# Bresler reservoir



## Doyle (Mar 2, 2015)

Has anyone been catching any crappie out of bresler yet?


----------



## Girthline (Sep 19, 2014)

Yes


----------



## Redman1776 (Jul 14, 2014)

I was wondering the same thing. Last year it started the 2nd week of May. Warmer weather this year until yesterday's cold front had me wondering if they started early. 2 days ago I drove up the ramp and saw the level is down approx 10 ft. Water level looked to be right at the shelf I usually catch them on.


----------



## Doyle (Mar 2, 2015)

Is the bite slow or is it a steady bite?


----------



## Redman1776 (Jul 14, 2014)

Well I just fished Bresler for an hour. Cold, windy and no bites. The level is still way down. I jigged for crappie for a bit then tried for walleye. I tried my crappie spot with last year's hot bait, if they were biting the cold front turned them off.


----------



## Doyle (Mar 2, 2015)

Thanks for the info


----------



## fxs (Aug 31, 2007)

slabs on south and west banks 6 to 8 ft down!


----------



## Redman1776 (Jul 14, 2014)

fxs said:


> slabs on south and west banks 6 to 8 ft down!


Where is the water level?


----------



## Redman1776 (Jul 14, 2014)

Water level is 10 ft lower still than this time last year and wind is almost too much to fish.


----------



## fxs (Aug 31, 2007)

Redman1776 said:


> Where is the water level?


way down 15 to20 ft, just guessing


----------



## Redman1776 (Jul 14, 2014)

fxs said:


> way down 15 to20 ft, just guessing


At the SW pump house the level is 842 it was 852 last year.


----------



## fxs (Aug 31, 2007)

I mean 15 to 20 ft. from top/full


----------



## Redman1776 (Jul 14, 2014)

I was able to find one hungry crappie.


----------



## Doyle (Mar 2, 2015)

Are you using jigs or minnows? And I am thinking about going out their Friday morning and trying my luck


----------



## Redman1776 (Jul 14, 2014)

Much slower this morning and getting packed with people already.


----------



## BFG (Mar 29, 2006)

That's the internet for you....


----------



## Doyle (Mar 2, 2015)

If it is getting packed with ppl i might just go somewhere else on Friday


----------



## Redman1776 (Jul 14, 2014)

Doyle said:


> If it is getting packed with ppl i might just go somewhere else on Friday


It's always packed every year. Just avoid the stupid, the fish are biting about the whole way around. The foul-mouthed, smoke billowing googans just like to crowd on other people. If you plan to take women or children move down the way, these are some of Lima's finest citizens that make their way west to Bresler.
I caught a handful today. All caught on different colors, nothing consistent today.


----------



## Doyle (Mar 2, 2015)

I was thinking of taking my boat out their.I did not know if their was a lot of people with boats on the water or not.


----------



## Redman1776 (Jul 14, 2014)

15 min and they're already mf'n everything, trashing up the place, and spreading their useless knowledge of they should be biting because: the sky is blue, my shoes are tied, green means go....blah blah mf'n blah.....


----------



## TitanFreak9 (Feb 7, 2016)

Lol some pretty funny stuff. 

My father and I fished up there a couple years ago. We both were throwing a mister twister curly tail on a jig head, casting out and swimming back to the bank. We both caught a crappie damn near every cast for a couple hours. 

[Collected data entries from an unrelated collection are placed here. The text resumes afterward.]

-- ==== Sys2Proof/Laws/PerInstr.lean ====
section
/-! SUPPORT. The words of each instruction (R24, R26, R37, R39): one word, two when X = 1, each of 32 bits; an event has
none. -/

namespace Sys2Proof.Laws.Encoded

open Sys2Proof Sys2Proof.Machine

/-- How many words an instruction takes. -/
def wordsOf : Head → Nat
  | .event => 0
  | h => if h.ext then 2 else 1

/-- A legal instruction is as many 32-bit words as its X bit says. -/
def Statement (i : Instr) : Prop :=
  i.wf = true → (encode i).length = wordsOf (headOf i) ∧ ∀ n ∈ encode i, n < 2 ^ 32

/-! ## The three layouts -/

theorem dstCode_lt (d : Dst) : dstCode d < 128 := by
  cases d <;> simp only [dstCode] <;> omega

theorem srcCode_lt (a : Src) : srcCode a < 256 := by
  cases a <;> simp only [srcCode] <;> omega

theorem ufldCode_lt (f : UFld) : ufldCode f < 128 := by
  cases f <;> simp only [ufldCode] <;> omega

theorem ubCode_lt (b : UB) : ubCode b < 256 := by
  cases b with
  | fld f => have := ufldCode_lt f; simp only [ubCode]; omega
  | imm n => simp only [ubCode]; omega

theorem tyCode_lt (t : Ty) : tyCode t < 16 := by cases t <;> decide

theorem boolToNat_lt (b : Bool) : b.toNat < 2 := by cases b <;> decide

theorem lane_words {δ α β : Type} {fd : δ → Nat} {fa : α → Nat} {fb : β → Nat} (op sub : Nat) (hop : op < 64)
    (hsub : sub < 16) (w : LaneForm δ α β) (hd : ∀ d, fd d < 128) (ha : ∀ a, fa a < 256) (hb : ∀ b, fb b < 256) :
    (Encode.lane fd fa fb op sub w).length = wordsOf (.lane w.s w.x w.g w.gn) ∧
      ∀ n ∈ Encode.lane fd fa fb op sub w, n < 2 ^ 32 := by
  have h1 := hd w.d
  have h2 := ha w.a
  have h3 := hb w.b
  have h4 := tyCode_lt w.ty
  have h5 := boolToNat_lt w.s
  have h6 := boolToNat_lt w.x
  have h7 := boolToNat_lt w.gn
  have h8 := w.c.isLt
  have h9 := w.g.isLt
  have h10 := w.q.isLt
  cases hx : w.x
  · refine ⟨by rw [Encode.lane, hx]; rfl, fun n hn => ?_⟩
    rw [Encode.lane, hx] at hn
    rw [List.mem_singleton.mp hn, Encode.laneBase]
    simp only [Bool.toNat_false]
    omega
  · refine ⟨by rw [Encode.lane, hx]; rfl, fun n hn => ?_⟩
    rw [Encode.lane, hx] at hn
    rcases List.mem_cons.mp hn with e | e
    · rw [e, Encode.laneBase]
      simp only [Bool.toNat_true]
      omega
    · rw [List.mem_singleton.mp e, Encode.laneExt]
      omega

theorem bra_words (op : Nat) (hop : op < 64) (w : BraW) (hx : w.x = false) :
    (Encode.bra op w).length = wordsOf (.bra w) ∧ ∀ n ∈ Encode.bra op w, n < 2 ^ 32 := by
  have h1 := boolToNat_lt w.s
  have h2 := boolToNat_lt w.gn
  have h3 := w.g.isLt
  have h4 := w.disp.isLt
  refine ⟨by simp only [Encode.bra, wordsOf, Head.ext, hx]; rfl, fun n hn => ?_⟩
  rw [Encode.bra] at hn
  rw [List.mem_singleton.mp hn]
  omega

theorem uni_words (op : Nat) (hop : op < 128) (w : UniW) :
    (Encode.uni op w).length = wordsOf (.uni w) ∧ ∀ n ∈ Encode.uni op w, n < 2 ^ 32 := by
  have h1 := boolToNat_lt w.s
  have h2 := boolToNat_lt w.x
  have h3 := ufldCode_lt w.d
  have h4 := ufldCode_lt w.a
  have h5 := ubCode_lt w.b
  have h6 := w.e.isLt
  cases hx : w.x
  · refine ⟨by simp only [Encode.uni, wordsOf, Head.ext, hx]; rfl, fun n hn => ?_⟩
    rw [Encode.uni, hx] at hn
    rw [List.mem_singleton.mp hn]
    simp only [Bool.toNat_false]
    omega
  · refine ⟨by simp only [Encode.uni, wordsOf, Head.ext, hx]; rfl, fun n hn => ?_⟩
    rw [Encode.uni, hx] at hn
    rcases List.mem_cons.mp hn with e | e
    · rw [e]
      simp only [Bool.toNat_true]
      omega
    · rw [List.mem_singleton.mp e]
      exact h6

theorem bits_lt_of {n : Nat} (hn : n ≤ 4) (v : BitVec n) : v.toNat < 16 := by
  have h1 := v.isLt
  have h2 : 2 ^ n ≤ 2 ^ 4 := Nat.pow_le_pow_right (by decide) hn
  omega

theorem bitVec7_lt (v : BitVec 7) : v.toNat < 128 := v.isLt

theorem bitVec8_lt (v : BitVec 8) : v.toNat < 256 := v.isLt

We both felt so threatened for our lives that we haven't returned since.


----------



## hawgseeker (Mar 25, 2012)

TitanFreak9 said:


> Lol some pretty funny stuff.
> 
> My father and I fished up there a couple years ago. We both were throwing a mister twister curly tail on a jig head, casting out and swimming back to the bank. We both caught a crappie damn near every cast for a couple hours.
> 
> We both felt so threatened for our lives that we haven't returned since.

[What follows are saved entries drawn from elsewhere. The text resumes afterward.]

-- ==== Sys2Proof/Tests/Slice0.lean ====
section
/-! SUPPORT. The model's own tests: ill-formed words refused, words written out from the spec's encodings, and for each
statement states that meet its hypotheses. -/

namespace Sys2Proof.Tests

open Sys2Proof Sys2Proof.Machine

set_option Elab.async false

/-! ## Words -/

/-- A lane word with its modifier word. -/
def ln (d : Dst) (a b : Src) (ty : Ty) (c : BitVec 8 := 0) (q : BitVec 12 := 0) : LaneW :=
  { s := false, x := true, d := d, a := a, b := b, c := c, g := 7, gn := false, ty := ty, q := q }

/-- A lane word without one. -/
def l0 (d : Dst) (a b : Src) (ty : Ty) : LaneW := { ln d a b ty with x := false }

/-- A word that writes a predicate. -/
def pw (d : BitVec 7) (a b : Src) (ty : Ty) : PredW :=
  { s := false, x := true, d := d, a := a, b := b, c := 0, g := 7, gn := false, ty := ty, q := 0 }

/-- A word of predicate logic. -/
def pl (d : BitVec 7) (a b : BitVec 8) : PLogW :=
  { s := false, x := true, d := d, a := a, b := b, c := 0, g := 7, gn := false, ty := .i32, q := 0 }

/-- A uniform word, and one with its extension word. -/
def un (d a : UFld) (b : UB) : UniW := { s := false, x := false, d := d, a := a, b := b, e := 0 }
def ux (d a : UFld) (b : UB) (e : Word) : UniW := { un d a b with x := true, e := e }

/-- A branch word. -/
def br (disp : BitVec 19) : BraW := { s := false, x := false, g := 7, gn := false, disp := disp, e := 0 }

/-- Field B that holds 0. -/
def z : UB := .fld (.k 0)

/-! ## Illegal words: one term for each check -/

/-- The checks common to lane forms, and of their fields (R27 to R38). -/
def illegalLane : List Instr :=
  [.add { ln (.v 2) (.v 0) (.v 1) .i32 with gn := true },
   .add (ln (.v 2) (.v 0) (.v 1) .f32), .add (ln (.v 2) (.v 0) (.v 1) .i32 0 0x400),
   .add { ln (.v 2) (.v 0) (.v 1) .i64 with x := false }, .sub (l0 (.v 2) (.v 0) (.v 1) .i32),
   .add (ln (.v 2) (.reserved 0) (.v 1) .i32), .add (ln (.v 2) (.v 1) (.v 0) .i64), .add (ln (.v 2) (.q 1) (.v 0) .i64),
   .fadd (ln (.v 2) (.special 2) (.v 1) .f32), .add (ln (.v 2) (.imm 15) (.v 1) .n32), .add (ln (.v 3) (.v 0) (.v 2) .i64),
   .add (ln (.v 2) (.v 0) (.v 1) .i32 1), .mad (ln (.v 2) (.v 0) (.v 1) .i32 172), .clz (ln (.v 2) (.v 0) (.v 1) .n32),
   .shl (ln (.v 2) (.v 0) (.imm 15) .n32), .bfx (ln (.v 2) (.v 0) (.v 1) .n32 172), .addc (ln (.v 2) (.v 0) (.v 1) .i32 7),
   .lea (ln (.v 2) (.v 0) (.v 4) .n64 128), .cmp 10 (pw 0 (.v 0) (.v 1) .i32), .cmp 0 (pw 7 (.v 0) (.v 1) .i32),
   .sel (ln (.v 2) (.v 0) (.v 1) .n32 8), .movk { s := false, x := true, d := .v 0, a := 64, b := 0, c := 0, g := 7, gn := false, ty := .n32, q := 0 },
   .pand (pl 0 8 0), .pnot (pl 0 0 1), .fcmp 14 (pw 0 (.v 0) (.v 1) .f32), .fadd (ln (.v 2) (.v 0) (.v 1) .f32 0 0x600),
   .fex2 (ln (.v 2) (.v 0) (.v 0) .f64), .dot2 (ln (.v 2) (.v 0) (.v 1) .f32), .cvtFf (ln (.v 2) (.v 0) (.v 1) .f32 0),
   .cvtFf (ln (.v 2) (.v 0) (.v 1) .f32 16), .cvtIi (ln (.v 2) (.v 0) (.v 1) .i32), .cvtxPack (ln (.v 2) (.v 0) (.v 1) .xf 8),
   .pack2 (ln (.v 2) (.v 0) (.v 1) .f16x2 1), .fclass (ln (.v 2) (.v 0) (.v 0) .f32 1), .bscl (ln (.v 2) (.v 0) (.v 1) .f32),
   .bra { br 1 with x := true }, .bra { br 1 with gn := true }, .brx (ln (.v 2) (.v 0) (.v 0) .n64), .brx (ln (.v 0) (.v 1) (.v 0) .n64),
   .ret (ln (.v 0) (.v 2) (.v 0) .n64), .brk (ln (.v 0) (.v 0) (.imm 15) .n64), .voteAny (pw 0 (.v 0) (.v 1) .i32),
   .voteBal (ln (.v 2) (.v 0) (.v 0) .i32), .shflIdx (ln (.v 2) (.v 0) (.v 1) .n32 8), .shflIdx (ln (.v 2) (.v 0) (.v 1) .f32),
   .redux 6 (ln (.v 2) (.v 0) (.v 0) .i32), .redux 8 (ln (.v 2) (.v 0) (.v 0) .i32), .redux 1 (ln (.v 2) (.v 0) (.v 0) .i32 0 0x800),
   .spawn (ln (.v 0) (.v 10) (.v 21) .n64 135), .phflush (ln (.v 0) (.v 10) (.v 0) .n64 1), .ld (ln (.v 4) (.imm 16) (.imm 16) .n32),
   .ld (ln (.v 4) (.v 2) (.imm 16) .n32 0 0x400), .ld (ln (.v 4) (.v 2) (.imm 16) .n32 0 0x840), .ld (ln (.v 4) (.v 2) (.imm 16) .n32 0 0x001),
   .st (ln (.v 1) (.v 2) (.imm 16) .n32 6), .atom 7 (ln (.v 4) (.v 2) (.imm 16) .n32 6), .atom 0 (ln (.v 4) (.v 2) (.imm 16) .n32 6 1),
   .cas (ln (.v 4) (.v 2) (.imm 16) .f32 6), .prf (ln (.v 0) (.v 2) (.imm 16) .i32 0 0x030), .mtov (ln (.v 4) (.imm 16) (.imm 16) .n64),
   .mvtot (ln (.v 4) (.imm 16) (.imm 16) .f32 6)]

Is it that bad there? I haven't been there since I was a kid so I don't remember it much I mainly fish van wert but have been thinking of heading there just to check it out. Not sure if I want to now


----------



## Redman1776 (Jul 14, 2014)

I fish all Lima reservoirs regularly. I've never feared for my life. I just get overly annoyed with the dirty mouthed slob people that are former professional fisherman.


----------



## TitanFreak9 (Feb 7, 2016)

For some reason they couldn't figure out how we were catching them,and it was pissing them off something fierce


----------